The output should be all lines of the entries below in which the word "generator" occurs.

------ SUPPLIED RECORDS

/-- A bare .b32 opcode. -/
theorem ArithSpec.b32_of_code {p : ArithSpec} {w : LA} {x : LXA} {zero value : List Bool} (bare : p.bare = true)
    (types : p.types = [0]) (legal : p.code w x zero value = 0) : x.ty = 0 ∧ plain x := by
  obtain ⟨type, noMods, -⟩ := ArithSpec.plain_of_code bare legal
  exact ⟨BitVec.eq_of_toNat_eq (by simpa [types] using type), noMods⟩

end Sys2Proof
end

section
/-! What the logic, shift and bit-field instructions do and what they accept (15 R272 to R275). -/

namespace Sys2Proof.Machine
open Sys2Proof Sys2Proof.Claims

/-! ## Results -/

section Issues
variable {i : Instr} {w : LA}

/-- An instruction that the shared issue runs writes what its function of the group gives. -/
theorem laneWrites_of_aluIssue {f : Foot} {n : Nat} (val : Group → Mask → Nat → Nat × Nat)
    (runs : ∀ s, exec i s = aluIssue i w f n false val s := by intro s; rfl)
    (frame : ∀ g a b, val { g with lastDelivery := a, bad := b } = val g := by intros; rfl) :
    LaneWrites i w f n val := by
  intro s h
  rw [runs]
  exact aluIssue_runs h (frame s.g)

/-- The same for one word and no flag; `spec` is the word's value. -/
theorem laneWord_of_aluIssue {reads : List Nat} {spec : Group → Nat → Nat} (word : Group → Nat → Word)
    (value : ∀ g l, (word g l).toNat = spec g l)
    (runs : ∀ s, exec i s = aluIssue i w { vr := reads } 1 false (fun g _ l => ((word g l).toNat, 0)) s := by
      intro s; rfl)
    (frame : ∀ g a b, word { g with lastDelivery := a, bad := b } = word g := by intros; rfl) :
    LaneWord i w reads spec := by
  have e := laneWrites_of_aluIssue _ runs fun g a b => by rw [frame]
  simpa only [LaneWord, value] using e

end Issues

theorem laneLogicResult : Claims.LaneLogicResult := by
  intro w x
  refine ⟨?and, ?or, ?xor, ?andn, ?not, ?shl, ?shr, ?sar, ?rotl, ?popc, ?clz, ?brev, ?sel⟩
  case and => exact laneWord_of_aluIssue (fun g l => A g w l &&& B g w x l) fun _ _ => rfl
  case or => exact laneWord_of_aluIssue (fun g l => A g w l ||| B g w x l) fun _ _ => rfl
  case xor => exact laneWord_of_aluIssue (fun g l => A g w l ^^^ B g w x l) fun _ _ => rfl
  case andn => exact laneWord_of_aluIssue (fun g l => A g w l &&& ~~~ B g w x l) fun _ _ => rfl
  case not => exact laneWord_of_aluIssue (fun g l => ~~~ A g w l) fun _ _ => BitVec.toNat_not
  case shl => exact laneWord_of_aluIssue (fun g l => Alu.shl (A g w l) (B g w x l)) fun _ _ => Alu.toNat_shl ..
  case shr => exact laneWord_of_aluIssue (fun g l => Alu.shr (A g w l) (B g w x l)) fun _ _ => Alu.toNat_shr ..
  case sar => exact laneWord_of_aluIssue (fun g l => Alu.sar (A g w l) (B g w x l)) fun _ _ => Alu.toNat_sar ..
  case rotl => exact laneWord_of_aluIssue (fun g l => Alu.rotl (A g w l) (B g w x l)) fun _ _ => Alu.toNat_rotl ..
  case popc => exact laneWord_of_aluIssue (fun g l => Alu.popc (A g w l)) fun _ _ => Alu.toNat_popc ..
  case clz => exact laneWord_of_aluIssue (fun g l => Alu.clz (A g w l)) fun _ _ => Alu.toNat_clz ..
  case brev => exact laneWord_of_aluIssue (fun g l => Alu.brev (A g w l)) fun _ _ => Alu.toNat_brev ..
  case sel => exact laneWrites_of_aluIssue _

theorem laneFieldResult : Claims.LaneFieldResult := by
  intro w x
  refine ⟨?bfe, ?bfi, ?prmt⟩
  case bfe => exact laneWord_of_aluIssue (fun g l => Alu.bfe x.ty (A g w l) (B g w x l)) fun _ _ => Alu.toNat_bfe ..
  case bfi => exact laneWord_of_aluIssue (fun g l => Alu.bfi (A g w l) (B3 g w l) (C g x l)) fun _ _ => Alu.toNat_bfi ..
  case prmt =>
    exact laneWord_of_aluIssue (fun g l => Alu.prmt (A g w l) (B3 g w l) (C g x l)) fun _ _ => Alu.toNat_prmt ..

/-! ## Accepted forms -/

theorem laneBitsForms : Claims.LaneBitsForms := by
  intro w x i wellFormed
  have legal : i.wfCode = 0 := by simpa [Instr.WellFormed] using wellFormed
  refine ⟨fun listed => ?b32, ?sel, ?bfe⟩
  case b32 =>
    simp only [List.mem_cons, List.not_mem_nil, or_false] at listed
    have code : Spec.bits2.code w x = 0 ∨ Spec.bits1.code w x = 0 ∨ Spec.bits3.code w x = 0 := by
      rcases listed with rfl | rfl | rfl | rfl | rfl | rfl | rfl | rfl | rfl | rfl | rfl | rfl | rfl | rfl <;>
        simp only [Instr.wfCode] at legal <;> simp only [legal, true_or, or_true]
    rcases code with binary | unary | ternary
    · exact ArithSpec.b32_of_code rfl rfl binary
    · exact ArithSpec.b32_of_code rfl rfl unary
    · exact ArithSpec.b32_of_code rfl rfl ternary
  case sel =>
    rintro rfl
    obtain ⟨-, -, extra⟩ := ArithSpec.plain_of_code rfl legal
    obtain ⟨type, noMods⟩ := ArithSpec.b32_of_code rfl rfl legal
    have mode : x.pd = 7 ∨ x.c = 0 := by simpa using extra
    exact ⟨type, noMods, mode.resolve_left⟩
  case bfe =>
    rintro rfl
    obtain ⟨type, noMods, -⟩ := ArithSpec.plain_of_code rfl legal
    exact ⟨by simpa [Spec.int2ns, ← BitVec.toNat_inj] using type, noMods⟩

------------
------ SUPPLIED RECORDS

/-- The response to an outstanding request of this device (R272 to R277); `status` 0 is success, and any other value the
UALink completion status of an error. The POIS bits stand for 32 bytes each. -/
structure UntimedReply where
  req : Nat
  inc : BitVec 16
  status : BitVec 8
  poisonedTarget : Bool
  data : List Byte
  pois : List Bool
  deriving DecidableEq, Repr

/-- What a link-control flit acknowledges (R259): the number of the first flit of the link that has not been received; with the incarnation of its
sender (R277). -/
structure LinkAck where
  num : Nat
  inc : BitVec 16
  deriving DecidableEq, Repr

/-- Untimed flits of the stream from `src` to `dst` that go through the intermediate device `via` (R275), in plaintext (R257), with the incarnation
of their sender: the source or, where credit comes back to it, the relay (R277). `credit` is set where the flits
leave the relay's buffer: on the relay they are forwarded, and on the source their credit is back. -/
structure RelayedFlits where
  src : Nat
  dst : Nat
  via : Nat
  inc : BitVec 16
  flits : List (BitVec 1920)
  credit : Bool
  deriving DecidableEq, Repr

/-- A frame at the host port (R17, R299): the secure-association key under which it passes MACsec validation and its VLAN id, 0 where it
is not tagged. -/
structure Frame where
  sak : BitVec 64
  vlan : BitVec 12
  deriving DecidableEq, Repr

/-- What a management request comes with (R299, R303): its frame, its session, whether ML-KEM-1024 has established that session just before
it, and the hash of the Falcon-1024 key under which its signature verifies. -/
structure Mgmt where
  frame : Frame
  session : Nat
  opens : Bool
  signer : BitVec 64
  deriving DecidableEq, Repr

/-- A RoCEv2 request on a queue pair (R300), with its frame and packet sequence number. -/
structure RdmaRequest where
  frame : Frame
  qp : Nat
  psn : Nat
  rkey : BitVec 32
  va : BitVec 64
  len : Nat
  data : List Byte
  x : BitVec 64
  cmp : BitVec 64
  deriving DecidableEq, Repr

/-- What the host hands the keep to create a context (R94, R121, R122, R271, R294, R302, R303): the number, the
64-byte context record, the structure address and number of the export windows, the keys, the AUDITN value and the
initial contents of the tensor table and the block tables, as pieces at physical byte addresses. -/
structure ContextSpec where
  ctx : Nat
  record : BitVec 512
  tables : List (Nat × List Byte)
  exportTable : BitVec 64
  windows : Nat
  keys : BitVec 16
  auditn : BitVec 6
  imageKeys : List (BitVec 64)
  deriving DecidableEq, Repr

------------
------ SUPPLIED RECORDS

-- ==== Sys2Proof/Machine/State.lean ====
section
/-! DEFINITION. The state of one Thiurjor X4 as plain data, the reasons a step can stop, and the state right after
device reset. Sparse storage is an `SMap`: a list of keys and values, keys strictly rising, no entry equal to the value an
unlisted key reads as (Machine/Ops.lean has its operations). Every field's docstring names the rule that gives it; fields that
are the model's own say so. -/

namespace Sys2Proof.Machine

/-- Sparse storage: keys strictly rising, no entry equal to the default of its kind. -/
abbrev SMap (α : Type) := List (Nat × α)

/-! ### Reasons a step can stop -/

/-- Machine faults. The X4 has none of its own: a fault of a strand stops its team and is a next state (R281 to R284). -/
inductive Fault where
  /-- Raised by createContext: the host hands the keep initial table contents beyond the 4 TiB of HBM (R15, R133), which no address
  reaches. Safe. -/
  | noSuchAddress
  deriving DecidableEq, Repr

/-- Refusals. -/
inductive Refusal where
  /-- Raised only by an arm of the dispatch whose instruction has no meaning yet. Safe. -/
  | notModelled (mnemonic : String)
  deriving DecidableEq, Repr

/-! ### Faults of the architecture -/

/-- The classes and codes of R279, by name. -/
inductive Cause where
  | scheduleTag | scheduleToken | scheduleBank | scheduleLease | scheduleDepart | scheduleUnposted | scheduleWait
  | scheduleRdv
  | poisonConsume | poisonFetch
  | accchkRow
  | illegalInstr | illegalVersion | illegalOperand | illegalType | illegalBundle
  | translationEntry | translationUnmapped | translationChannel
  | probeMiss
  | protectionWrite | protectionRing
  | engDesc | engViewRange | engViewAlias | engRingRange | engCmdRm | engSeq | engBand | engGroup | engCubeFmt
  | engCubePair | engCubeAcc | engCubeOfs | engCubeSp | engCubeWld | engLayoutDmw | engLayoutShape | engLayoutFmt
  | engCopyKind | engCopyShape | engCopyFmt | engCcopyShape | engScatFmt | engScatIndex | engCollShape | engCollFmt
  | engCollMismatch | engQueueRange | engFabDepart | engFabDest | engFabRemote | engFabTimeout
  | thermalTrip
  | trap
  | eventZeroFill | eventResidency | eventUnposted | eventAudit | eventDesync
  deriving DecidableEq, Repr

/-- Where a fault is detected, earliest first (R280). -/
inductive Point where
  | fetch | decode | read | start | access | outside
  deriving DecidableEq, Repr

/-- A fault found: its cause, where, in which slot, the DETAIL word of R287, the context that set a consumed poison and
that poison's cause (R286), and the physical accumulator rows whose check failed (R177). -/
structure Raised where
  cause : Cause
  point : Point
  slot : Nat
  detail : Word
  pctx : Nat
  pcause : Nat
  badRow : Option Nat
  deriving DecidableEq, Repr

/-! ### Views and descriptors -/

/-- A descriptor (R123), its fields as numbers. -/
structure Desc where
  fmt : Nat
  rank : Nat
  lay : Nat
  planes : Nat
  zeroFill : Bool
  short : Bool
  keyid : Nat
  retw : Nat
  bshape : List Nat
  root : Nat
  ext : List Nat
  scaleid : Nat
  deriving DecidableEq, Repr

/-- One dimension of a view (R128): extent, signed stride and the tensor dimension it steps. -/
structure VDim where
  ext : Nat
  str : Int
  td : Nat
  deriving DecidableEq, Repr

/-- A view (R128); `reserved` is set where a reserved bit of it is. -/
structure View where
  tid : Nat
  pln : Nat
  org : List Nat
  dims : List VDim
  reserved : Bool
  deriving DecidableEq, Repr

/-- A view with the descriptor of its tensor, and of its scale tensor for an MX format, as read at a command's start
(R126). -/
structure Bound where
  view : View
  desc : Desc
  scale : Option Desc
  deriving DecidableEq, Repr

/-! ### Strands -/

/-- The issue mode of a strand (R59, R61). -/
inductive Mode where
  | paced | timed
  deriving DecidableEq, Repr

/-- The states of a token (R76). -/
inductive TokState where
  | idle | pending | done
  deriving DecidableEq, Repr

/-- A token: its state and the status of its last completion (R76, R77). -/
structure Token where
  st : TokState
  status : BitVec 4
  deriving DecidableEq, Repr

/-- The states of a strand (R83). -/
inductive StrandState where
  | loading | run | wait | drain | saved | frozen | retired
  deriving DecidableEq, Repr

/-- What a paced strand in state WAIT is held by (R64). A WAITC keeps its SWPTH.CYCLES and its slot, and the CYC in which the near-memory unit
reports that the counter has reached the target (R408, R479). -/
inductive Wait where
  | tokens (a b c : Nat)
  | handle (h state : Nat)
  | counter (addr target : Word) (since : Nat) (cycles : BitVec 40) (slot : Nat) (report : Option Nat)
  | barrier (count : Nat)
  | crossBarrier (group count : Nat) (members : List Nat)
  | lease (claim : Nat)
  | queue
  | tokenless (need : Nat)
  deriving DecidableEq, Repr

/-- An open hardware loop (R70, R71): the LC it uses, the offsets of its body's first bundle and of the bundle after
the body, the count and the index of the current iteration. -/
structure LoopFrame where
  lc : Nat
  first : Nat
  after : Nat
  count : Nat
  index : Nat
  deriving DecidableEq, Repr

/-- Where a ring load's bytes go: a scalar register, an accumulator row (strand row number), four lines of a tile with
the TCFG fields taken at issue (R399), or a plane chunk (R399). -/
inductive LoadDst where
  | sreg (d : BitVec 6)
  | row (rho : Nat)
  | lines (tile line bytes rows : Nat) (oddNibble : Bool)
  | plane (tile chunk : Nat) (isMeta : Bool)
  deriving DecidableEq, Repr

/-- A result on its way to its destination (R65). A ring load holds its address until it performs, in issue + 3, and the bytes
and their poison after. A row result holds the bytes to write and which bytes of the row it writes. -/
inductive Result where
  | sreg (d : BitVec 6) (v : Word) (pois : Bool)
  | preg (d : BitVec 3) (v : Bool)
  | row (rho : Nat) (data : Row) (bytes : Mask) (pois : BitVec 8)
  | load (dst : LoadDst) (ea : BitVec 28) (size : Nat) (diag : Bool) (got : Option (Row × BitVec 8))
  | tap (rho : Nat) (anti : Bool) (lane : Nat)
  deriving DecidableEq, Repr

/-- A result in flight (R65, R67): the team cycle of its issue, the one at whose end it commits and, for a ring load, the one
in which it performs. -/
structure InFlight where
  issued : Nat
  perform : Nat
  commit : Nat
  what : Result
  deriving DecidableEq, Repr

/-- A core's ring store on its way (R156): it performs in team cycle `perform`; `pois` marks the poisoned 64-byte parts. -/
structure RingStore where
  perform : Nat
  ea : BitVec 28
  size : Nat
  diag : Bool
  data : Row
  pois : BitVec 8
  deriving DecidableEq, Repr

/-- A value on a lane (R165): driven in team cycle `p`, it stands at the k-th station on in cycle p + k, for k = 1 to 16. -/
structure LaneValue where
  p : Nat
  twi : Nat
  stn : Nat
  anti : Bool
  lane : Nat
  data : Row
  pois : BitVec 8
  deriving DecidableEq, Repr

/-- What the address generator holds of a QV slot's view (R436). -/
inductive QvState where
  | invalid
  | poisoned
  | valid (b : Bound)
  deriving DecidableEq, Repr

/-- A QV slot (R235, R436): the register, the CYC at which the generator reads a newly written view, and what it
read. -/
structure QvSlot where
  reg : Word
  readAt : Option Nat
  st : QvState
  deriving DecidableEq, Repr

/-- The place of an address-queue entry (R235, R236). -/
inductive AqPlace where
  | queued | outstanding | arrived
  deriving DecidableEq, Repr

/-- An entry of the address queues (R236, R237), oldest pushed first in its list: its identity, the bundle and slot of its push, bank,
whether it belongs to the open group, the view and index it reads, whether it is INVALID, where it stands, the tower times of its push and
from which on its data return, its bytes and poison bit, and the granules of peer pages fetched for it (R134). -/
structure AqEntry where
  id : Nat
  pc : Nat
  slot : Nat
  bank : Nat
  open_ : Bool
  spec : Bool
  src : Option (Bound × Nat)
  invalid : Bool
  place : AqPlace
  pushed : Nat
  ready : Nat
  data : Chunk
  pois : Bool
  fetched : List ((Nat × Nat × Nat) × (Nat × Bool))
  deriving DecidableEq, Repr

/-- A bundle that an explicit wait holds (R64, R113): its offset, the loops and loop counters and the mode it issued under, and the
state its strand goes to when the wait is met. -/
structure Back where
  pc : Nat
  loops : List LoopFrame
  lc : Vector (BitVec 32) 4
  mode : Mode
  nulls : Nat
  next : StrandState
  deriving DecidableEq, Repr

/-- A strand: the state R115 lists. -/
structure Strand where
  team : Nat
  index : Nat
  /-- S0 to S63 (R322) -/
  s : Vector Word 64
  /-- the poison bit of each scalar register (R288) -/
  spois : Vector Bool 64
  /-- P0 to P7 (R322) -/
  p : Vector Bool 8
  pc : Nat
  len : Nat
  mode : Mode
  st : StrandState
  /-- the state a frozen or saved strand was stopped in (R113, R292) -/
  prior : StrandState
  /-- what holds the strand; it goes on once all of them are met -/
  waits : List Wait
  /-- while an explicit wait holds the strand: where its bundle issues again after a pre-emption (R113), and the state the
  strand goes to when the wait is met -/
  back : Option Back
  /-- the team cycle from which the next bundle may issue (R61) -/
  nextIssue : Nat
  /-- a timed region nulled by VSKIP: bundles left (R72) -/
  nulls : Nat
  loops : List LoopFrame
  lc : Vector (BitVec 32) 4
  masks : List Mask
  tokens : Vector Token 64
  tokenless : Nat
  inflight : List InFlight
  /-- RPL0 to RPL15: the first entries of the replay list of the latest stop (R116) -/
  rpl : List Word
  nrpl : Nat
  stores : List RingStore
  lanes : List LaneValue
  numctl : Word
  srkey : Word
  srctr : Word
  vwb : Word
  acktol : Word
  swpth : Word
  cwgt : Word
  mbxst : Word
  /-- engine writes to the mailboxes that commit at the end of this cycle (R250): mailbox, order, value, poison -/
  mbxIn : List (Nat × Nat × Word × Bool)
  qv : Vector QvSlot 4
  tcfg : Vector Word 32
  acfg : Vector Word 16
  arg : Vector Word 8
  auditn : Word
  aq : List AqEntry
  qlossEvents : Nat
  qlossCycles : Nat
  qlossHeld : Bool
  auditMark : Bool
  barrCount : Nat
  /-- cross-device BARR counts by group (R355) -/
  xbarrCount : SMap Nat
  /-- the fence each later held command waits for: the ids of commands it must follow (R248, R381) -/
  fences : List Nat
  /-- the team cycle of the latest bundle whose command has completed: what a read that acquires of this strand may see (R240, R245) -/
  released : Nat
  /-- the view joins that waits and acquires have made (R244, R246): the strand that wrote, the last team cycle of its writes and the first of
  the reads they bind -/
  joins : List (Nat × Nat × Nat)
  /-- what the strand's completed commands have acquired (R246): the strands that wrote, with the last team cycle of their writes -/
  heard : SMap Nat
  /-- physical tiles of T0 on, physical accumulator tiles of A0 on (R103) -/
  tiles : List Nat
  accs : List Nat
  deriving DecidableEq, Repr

------------

ANSWER SPACE>
/-- What the address generator holds of a QV slot's view (R436). -/
/-- A QV slot (R235, R436): the register, the CYC at which the generator reads a newly written view, and what it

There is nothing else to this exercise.